TASK STATEMENT:
Repeat, exactly as written, the lines of the records below from the first through the line with "def Instr.wf : Instr → Bool", but none past it.

MATERIAL PROVIDED:
-- ==== Sys2Proof/WellFormed.lean ====
section
/-! DEFINITION. Which instructions the encodings admit: the checks of the encoding tables that go beyond a field's width. -/
namespace Sys2Proof

/-- An instruction with a word whose fields the spec's encoding admits; a step of another agent has no word and is not well-formed. -/
def Instr.wf : Instr → Bool
  | .add _ _ _ => true
  | .sub _ _ _ => true
  | .and _ _ _ => true
  | .or _ _ _ => true
  | .xor _ _ _ => true
  | .sll _ _ _ => true
  | .srl _ _ _ => true
  | .sra _ _ _ => true
  | .slt _ _ _ => true
  | .sltu _ _ _ => true
  | .min _ _ _ => true
  | .max _ _ _ => true
  | .minu _ _ _ => true
  | .maxu _ _ _ => true
  | .mul _ _ _ => true
  | .mulh _ _ _ => true
  | .mulhu _ _ _ => true
  | .div _ _ _ => true
  | .divu _ _ _ => true
  | .rem _ _ _ => true
  | .remu _ _ _ => true
  | .clz _ _ => true
  | .ctz _ _ => true
  | .popc _ _ => true
  | .addi _ _ _ => true
  | .addiLong _ _ _ => true
  | .andi _ _ _ => true
  | .andiLong _ _ _ => true
  | .ori _ _ _ => true
  | .oriLong _ _ _ => true
  | .xori _ _ _ => true
  | .xoriLong _ _ _ => true
  | .slti _ _ _ => true
  | .sltiLong _ _ _ => true
  | .slli _ _ _ => true
  | .srli _ _ _ => true
  | .srai _ _ _ => true
  | .lih _ _ => true
  | .lihLong _ _ => true
  | .liw _ _ _ => true
  | .liwLong _ _ _ => true
  | .ldB _ _ _ => true
  | .ldBLong _ _ _ => true
  | .ldBu _ _ _ => true
  | .ldBuLong _ _ _ => true
  | .ldH _ _ _ => true
  | .ldHLong _ _ _ => true
  | .ldHu _ _ _ => true
  | .ldHuLong _ _ _ => true
  | .ldW _ _ _ => true
  | .ldWLong _ _ _ => true
  | .ldWu _ _ _ => true
  | .ldWuLong _ _ _ => true
  | .ldD _ _ _ => true
  | .ldDLong _ _ _ => true
  | .ldDA8 _ _ _ => true
  | .ldDA8Long _ _ _ => true
  | .stB _ _ _ => true
  | .stBLong _ _ _ => true
  | .stH _ _ _ => true
  | .stHLong _ _ _ => true
  | .stW _ _ _ => true
  | .stWLong _ _ _ => true
  | .stD _ _ _ => true
  | .stDLong _ _ _ => true
  | .stDA8 _ _ _ => true
  | .stDA8Long _ _ _ => true
  | .ldQA16 _ _ d => decide (d.toNat % 2 = 0)
  | .ldQA16Long _ d _ => decide (d.toNat % 2 = 0)
  | .stQA16 _ _ d => decide (d.toNat % 2 = 0)
  | .stQA16Long _ d _ => decide (d.toNat % 2 = 0)
  | .ldA sz sc _ d => decide (sz.toNat ≤ 4) && decide (sc.toNat ≤ 4) && (decide (sz.toNat ≠ 4) || decide (d.toNat % 2 = 0))
  | .ldALong sz sc _ d _ => decide (sz.toNat ≤ 4) && decide (sc.toNat ≤ 4) && (decide (sz.toNat ≠ 4) || decide (d.toNat % 2 = 0))
  | .stR sz sc _ d => decide (sz.toNat ≤ 4) && decide (sc.toNat ≤ 4) && (decide (sz.toNat ≠ 4) || decide (d.toNat % 2 = 0))
  | .stRLong sz sc _ d _ => decide (sz.toNat ≤ 4) && decide (sc.toNat ≤ 4) && (decide (sz.toNat ≠ 4) || decide (d.toNat % 2 = 0))
  | .amoAdd od sc _ _ _ _ => decide (sc.toNat ≤ 4) && (decide (od.toNat ≠ 0) || decide (sc.toNat = 0))
  | .amoAddLong od sc _ _ _ _ _ => decide (sc.toNat ≤ 4) && (decide (od.toNat ≠ 0) || decide (sc.toNat = 0))
  | .amoAnd od sc _ _ _ _ => decide (sc.toNat ≤ 4) && (decide (od.toNat ≠ 0) || decide (sc.toNat = 0))
  | .amoAndLong od sc _ _ _ _ _ => decide (sc.toNat ≤ 4) && (decide (od.toNat ≠ 0) || decide (sc.toNat = 0))
  | .amoOr od sc _ _ _ _ => decide (sc.toNat ≤ 4) && (decide (od.toNat ≠ 0) || decide (sc.toNat = 0))
  | .amoOrLong od sc _ _ _ _ _ => decide (sc.toNat ≤ 4) && (decide (od.toNat ≠ 0) || decide (sc.toNat = 0))
  | .amoXor od sc _ _ _ _ => decide (sc.toNat ≤ 4) && (decide (od.toNat ≠ 0) || decide (sc.toNat = 0))
  | .amoXorLong od sc _ _ _ _ _ => decide (sc.toNat ≤ 4) && (decide (od.toNat ≠ 0) || decide (sc.toNat = 0))
  | .amoMin od sc _ _ _ _ => decide (sc.toNat ≤ 4) && (decide (od.toNat ≠ 0) || decide (sc.toNat = 0))
  | .amoMinLong od sc _ _ _ _ _ => decide (sc.toNat ≤ 4) && (decide (od.toNat ≠ 0) || decide (sc.toNat = 0))
  | .amoMax od sc _ _ _ _ => decide (sc.toNat ≤ 4) && (decide (od.toNat ≠ 0) || decide (sc.toNat = 0))
  | .amoMaxLong od sc _ _ _ _ _ => decide (sc.toNat ≤ 4) && (decide (od.toNat ≠ 0) || decide (sc.toNat = 0))
  | .amoMinu od sc _ _ _ _ => decide (sc.toNat ≤ 4) && (decide (od.toNat ≠ 0) || decide (sc.toNat = 0))
  | .amoMinuLong od sc _ _ _ _ _ => decide (sc.toNat ≤ 4) && (decide (od.toNat ≠ 0) || decide (sc.toNat = 0))
  | .amoMaxu od sc _ _ _ _ => decide (sc.toNat ≤ 4) && (decide (od.toNat ≠ 0) || decide (sc.toNat = 0))
  | .amoMaxuLong od sc _ _ _ _ _ => decide (sc.toNat ≤ 4) && (decide (od.toNat ≠ 0) || decide (sc.toNat = 0))
  | .amoSwap od sc _ _ _ _ => decide (sc.toNat ≤ 4) && (decide (od.toNat ≠ 0) || decide (sc.toNat = 0))
  | .amoSwapLong od sc _ _ _ _ _ => decide (sc.toNat ≤ 4) && (decide (od.toNat ≠ 0) || decide (sc.toNat = 0))
  | .amoCas od sc _ _ _ _ => decide (sc.toNat ≤ 4) && (decide (od.toNat ≠ 0) || decide (sc.toNat = 0))
  | .amoCasLong od sc _ _ _ _ _ => decide (sc.toNat ≤ 4) && (decide (od.toNat ≠ 0) || decide (sc.toNat = 0))
  | .amoSwapA16 od sc b _ d => decide (sc.toNat ≤ 4) && (decide (od.toNat ≠ 0) || decide (sc.toNat = 0)) && decide (d.toNat % 2 = 0) && decide (b.toNat % 2 = 0)
  | .amoSwapA16Long od sc b _ d _ => decide (sc.toNat ≤ 4) && (decide (od.toNat ≠ 0) || decide (sc.toNat = 0)) && decide (d.toNat % 2 = 0) && decide (b.toNat % 2 = 0)
  | .amoCasA16 od sc b _ d => decide (sc.toNat ≤ 4) && (decide (od.toNat ≠ 0) || decide (sc.toNat = 0)) && decide (d.toNat % 2 = 0) && decide (b.toNat % 2 = 0)
  | .amoCasA16Long od sc b _ d _ => decide (sc.toNat ≤ 4) && (decide (od.toNat ≠ 0) || decide (sc.toNat = 0)) && decide (d.toNat % 2 = 0) && decide (b.toNat % 2 = 0)
  | .fence sc => decide (sc.toNat ≤ 4)
  | .fenceX sc _ _ => decide (sc.toNat ≤ 4)
  | .wfm sc _ _ _ => decide (sc.toNat ≤ 4)
  | .wfmWake => false
  | .waitq _ => true
  | .beq _ _ => true
  | .beqLong _ _ _ => true
  | .bne _ _ => true
  | .bneLong _ _ _ => true
  | .blt _ _ => true
  | .bltLong _ _ _ => true
  | .bge _ _ => true
  | .bgeLong _ _ _ => true
  | .bltu _ _ => true
  | .bltuLong _ _ _ => true
  | .bgeu _ _ => true
  | .bgeuLong _ _ _ => true
  | .jalr _ _ => true
  | .jalrLong _ _ _ => true
  | .jal _ _ => true
  | .csrw _ _ _ => true
  | .csrs _ _ _ => true
  | .csrc _ _ _ => true
  | .ecall => true
  | .tret => true
  | .brk _ => true
  | .halt => true
  | .yield => true
  | .glaunch _ _ => true
  | .gexit => true
  | .gbar => true
  | .tlbiVa _ _ => true
  | .tlbiAs _ => true
  | .tlbiAll => true
  | .vaddVv _ _ _ _ _ => true
  | .vaddVx _ _ _ _ _ => true
  | .vsubVv _ _ _ _ _ => true
  | .vsubVx _ _ _ _ _ => true
  | .vmulVv _ _ _ _ _ => true
  | .vmulVx _ _ _ _ _ => true
  | .vminVv _ _ _ _ _ => true
  | .vminVx _ _ _ _ _ => true
  | .vmaxVv _ _ _ _ _ => true
  | .vmaxVx _ _ _ _ _ => true
  | .vandVv _ _ _ _ _ => true
  | .vandVx _ _ _ _ _ => true
  | .vorVv _ _ _ _ _ => true
  | .vorVx _ _ _ _ _ => true
  | .vxorVv _ _ _ _ _ => true
  | .vxorVx _ _ _ _ _ => true
  | .vsllVv _ _ _ _ _ => true
  | .vsllVx _ _ _ _ _ => true
  | .vsrlVv _ _ _ _ _ => true
  | .vsrlVx _ _ _ _ _ => true
  | .vsraVv _ _ _ _ _ => true
  | .vsraVx _ _ _ _ _ => true
  | .vmulhVv _ _ _ _ _ => true
  | .vmulhVx _ _ _ _ _ => true
  | .vsaddVv _ _ _ _ _ => true
  | .vsaddVx _ _ _ _ _ => true
  | .vssubVv _ _ _ _ _ => true
  | .vssubVx _ _ _ _ _ => true
  | .vavgVv _ _ _ _ _ => true
  | .vavgVx _ _ _ _ _ => true
  | .vdivVv _ _ _ _ _ => true
  | .vdivVx _ _ _ _ _ => true
  | .vsplat _ _ _ _ => true
  | .vfma _ _ _ _ _ => true
  | .vfms _ _ _ _ _ => true
  | .vfnma _ _ _ _ _ => true
  | .vsqrt _ _ _ _ _ => true
  | .vrcp _ _ _ _ _ => true
  | .vrsq _ _ _ _ _ => true
  | .vexp _ _ _ _ _ => true
  | .vlog2 _ _ _ _ _ => true
  | .vabs _ _ _ _ _ => true
  | .vneg _ _ _ _ _ => true
  | .vnot _ _ _ _ _ => true
  | .vmov _ _ _ _ _ => true
  | .vcmpEqVv _ _ _ _ _ => true
  | .vcmpNeVv _ _ _ _ _ => true
  | .vcmpLtVv _ _ _ _ _ => true
  | .vcmpLeVv _ _ _ _ _ => true
  | .vcmpGtVv _ _ _ _ _ => true
  | .vcmpGeVv _ _ _ _ _ => true
  | .vcmpEqVx _ _ _ _ _ => true
  | .vcmpNeVx _ _ _ _ _ => true
  | .vcmpLtVx _ _ _ _ _ => true
  | .vcmpLeVx _ _ _ _ _ => true
  | .vcmpGtVx _ _ _ _ _ => true
  | .vcmpGeVx _ _ _ _ _ => true
  | .vwmacVv _ _ _ _ _ => true
  | .vsad _ _ _ _ _ => true
  | .vwmacVx _ _ _ _ _ => true
  | .vnshr _ _ _ _ _ => true
  | .vclip _ _ _ _ _ => true
  | .vredSum _ _ _ _ => true
  | .vredMax _ _ _ _ => true
  | .vredMin _ _ _ _ => true
  | .vredAnd _ _ _ _ => true
  | .vredOr _ _ _ _ => true
  | .vredoSum _ _ _ _ _ => true
  | .vscanAdd _ _ _ _ => true
  | .vscanMax _ _ _ _ => true
  | .vscanMin _ _ _ _ => true
  | .vrgather _ _ _ _ _ => true
  | .vcompress _ _ _ _ => true
  | .vexpand _ _ _ _ => true
  | .vmergeM _ _ _ _ => true
  | .vtrans8 _ _ => true
  | .vid _ _ _ => true
  | .viota _ _ _ _ => true
  | .vslideup _ _ _ _ _ => true
  | .vslidedn _ _ _ _ _ => true
  | .vext _ _ _ _ => true
  | .vins _ _ _ _ => true
  | .mpopc _ _ _ _ => true
  | .mfirst _ _ _ _ => true
  | .vld _ _ _ _ _ _ _ => true
  | .vldLong _ _ _ _ _ _ _ _ => true
  | .vlds _ _ _ _ _ _ _ _ => true
  | .vldsLong _ _ _ _ _ _ _ _ _ => true
  | .vldx _ _ _ _ _ _ _ _ => true
  | .vldxLong _ _ _ _ _ _ _ _ _ => true
  | .vldseg _ _ _ _ _ _ _ _ => true
  | .vldsegLong _ _ _ _ _ _ _ _ _ => true
  | .vst _ _ _ _ _ _ _ => true
  | .vstLong _ _ _ _ _ _ _ _ => true
  | .vsts _ _ _ _ _ _ _ _ => true
  | .vstsLong _ _ _ _ _ _ _ _ _ => true
  | .vstx _ _ _ _ _ _ _ _ => true
  | .vstxLong _ _ _ _ _ _ _ _ _ => true
  | .vstseg _ _ _ _ _ _ _ _ => true
  | .vstsegLong _ _ _ _ _ _ _ _ _ => true
  | .vldc _ _ _ => true
  | .vamoAdd _ _ _ _ _ _ => true
  | .vamoAddLong _ _ _ _ _ _ _ => true
  | .vamoMax _ _ _ _ _ _ => true
  | .vamoMaxLong _ _ _ _ _ _ _ => true
  | .vamoMin _ _ _ _ _ _ => true
  | .vamoMinLong _ _ _ _ _ _ _ => true
  | .vamoSwap _ _ _ _ _ _ => true
  | .vamoSwapLong _ _ _ _ _ _ _ => true
  | .vmcast _ _ _ _ _ => true
  | .vsave _ => true
  | .vrest _ => true
  | .vpop _ _ _ _ => true
  | .vpush _ _ _ _ => true
  | .sbind _ _ => true
  | .sfree _ => true
  | .streamReadAhead _ _ => false
  | .vcfg _ => true
  | .vtag _ _ => true
  | .vwinV _ _ => true
  | .vwinM _ _ => true
  | .vsetl _ _ => true
  | .vloop _ => true
  | .vnext _ => true
  | .vflat _ d => decide (d.toNat % 2 = 0)
  | .vrgn _ _ => true
  | .winset _ _ => true
  | .winclr _ => true
  | .winclrD _ => true
  | .winwait _ => true
  | .winflush _ => true
  | .lcset _ _ _ => true
  | .lcsetLong _ _ _ _ => true
  | .lcadv _ _ _ => true
  | .lcadvLong _ _ _ _ => true
  | .advance => false
  | .lcrd _ _ => true
  | .winq _ _ => true
  | .vldw _ _ _ _ _ _ => true
  | .vstw _ _ _ _ _ _ => true
  | .lineArrival _ _ => false
  | .residencyPrefetch _ _ => false
  | .earlyWriteback _ _ => false
  | .vscmpLt _ _ _ _ _ => true
  | .vscmpLe _ _ _ _ _ => true
  | .vscmpGt _ _ _ _ _ => true
  | .vscmpGe _ _ _ _ _ => true
  | .pandInd _ _ _ _ _ => true
  | .pandPos _ _ _ _ _ => true
  | .pandNeg _ _ _ _ _ => true
  | .porInd _ _ _ _ _ => true
  | .porPos _ _ _ _ _ => true
  | .porNeg _ _ _ _ _ => true
  | .pnot _ _ _ _ _ => true
  | .pblendM _ _ _ _ => true
  | .pcoll _ _ _ _ => true
  | .pthr _ _ _ _ => true
  | .pgrad _ _ _ _ => true
  | .pgradSt _ _ _ _ => true
  | .pbgrad _ _ _ _ _ => true
  | .pmovV _ _ _ _ => true
  | .pmovM _ _ _ _ => true
  | .xpa cv _ pb pa b a _ => (!pa || decide (a.toNat < 32)) && (!pb || decide (b.toNat < 32)) && (!cv || !pa || !pb)
  | .xps cv _ pb pa b a _ => (!pa || decide (a.toNat < 32)) && (!pb || decide (b.toNat < 32)) && (!cv || !pa || !pb)
  | .xpaI cv _ pb pa b a _ => (!pa || decide (a.toNat < 32)) && (!pb || decide (b.toNat < 32)) && (!cv || !pa || !pb)
  | .xpaS _ _ _ _ _ => true
  | .mxon _ => true
  | .matrixAcquire => false
  | .mxoff => true
  | .mzero _ => true
  | .mrdV _ _ _ _ => true
  | .mrdG _ _ _ => true
  | .mwr _ _ _ _ => true
  | .mld _ _ _ => true
  | .mst _ _ _ => true
  | .enq _ _ _ => true
  | .cVadd _ _ => true
  | .cVsub _ _ => true
  | .cVmul _ _ => true
  | .cVfma _ _ => true
  | .cVmin _ _ => true
  | .cVmax _ _ => true
  | .cVand _ _ => true
  | .cVor _ _ => true
  | .cVxor _ _ => true
  | .cVmov _ _ => true
  | .cVabs _ _ => true
  | .cVneg _ _ => true
  | .cVsadd _ _ => true
  | .cVssub _ _ => true
  | .cVavg _ _ => true
  | .pageWalk _ _ => false
  | .copy _ => false
  | .copyt _ => false
  | .fprint _ => false
  | .decode _ => false
  | .decodeWatchdogCut _ _ _ => false
  | .topk _ => false
  | .ring _ => false
  | .srd _ => false
  | .swr _ => false
  | .flcfg _ => false
  | .flcfgEmpty _ => false
  | .flrun _ => false
  | .gangReady _ => false
  | .gangPlace _ => false
  | .nextPreload _ => false
  | .priorityAging _ => false
  | .priorityRise _ => false
  | .budgetOverrun _ => false
  | .hartHalt _ => false
  | .kill _ => false
  | .rerun _ => false
  | .resume _ => false
  | .patrolScrub _ _ => false
  | .errorLogRead _ _ => false
  | .persistentFault _ _ _ _ => false
  | .noiseHealthFailure _ _ => false
  | .hostPostedWrite _ _ => false
  | .hostRead _ _ => false
  | .startSupervisor _ => false
  | .diesChange _ _ => false
  | .partitionBlockWrite _ _ _ => false
  | .powerOn _ => false
  | .bootWatchdog => false
  | .firmwareWrite _ => false
  | .startRequest _ => false
  | .attestation _ => false
  | .clockThrottle _ _ => false
  | .linkFailure _ => false
  | .illegalEncoding _ _ => false
  | .fetchFault _ _ => false
  | .peerAccess _ _ _ _ => false
  | .driveCompletion _ _ _ => false

end Sys2Proof
end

RESPONSE:
-- ==== Sys2Proof/WellFormed.lean ====
section
/-! DEFINITION. Which instructions the encodings admit: the checks of the encoding tables that go beyond a field's width. -/
namespace Sys2Proof

/-- An instruction with a word whose fields the spec's encoding admits; a step of another agent has no word and is not well-formed. -/
def Instr.wf : Instr → Bool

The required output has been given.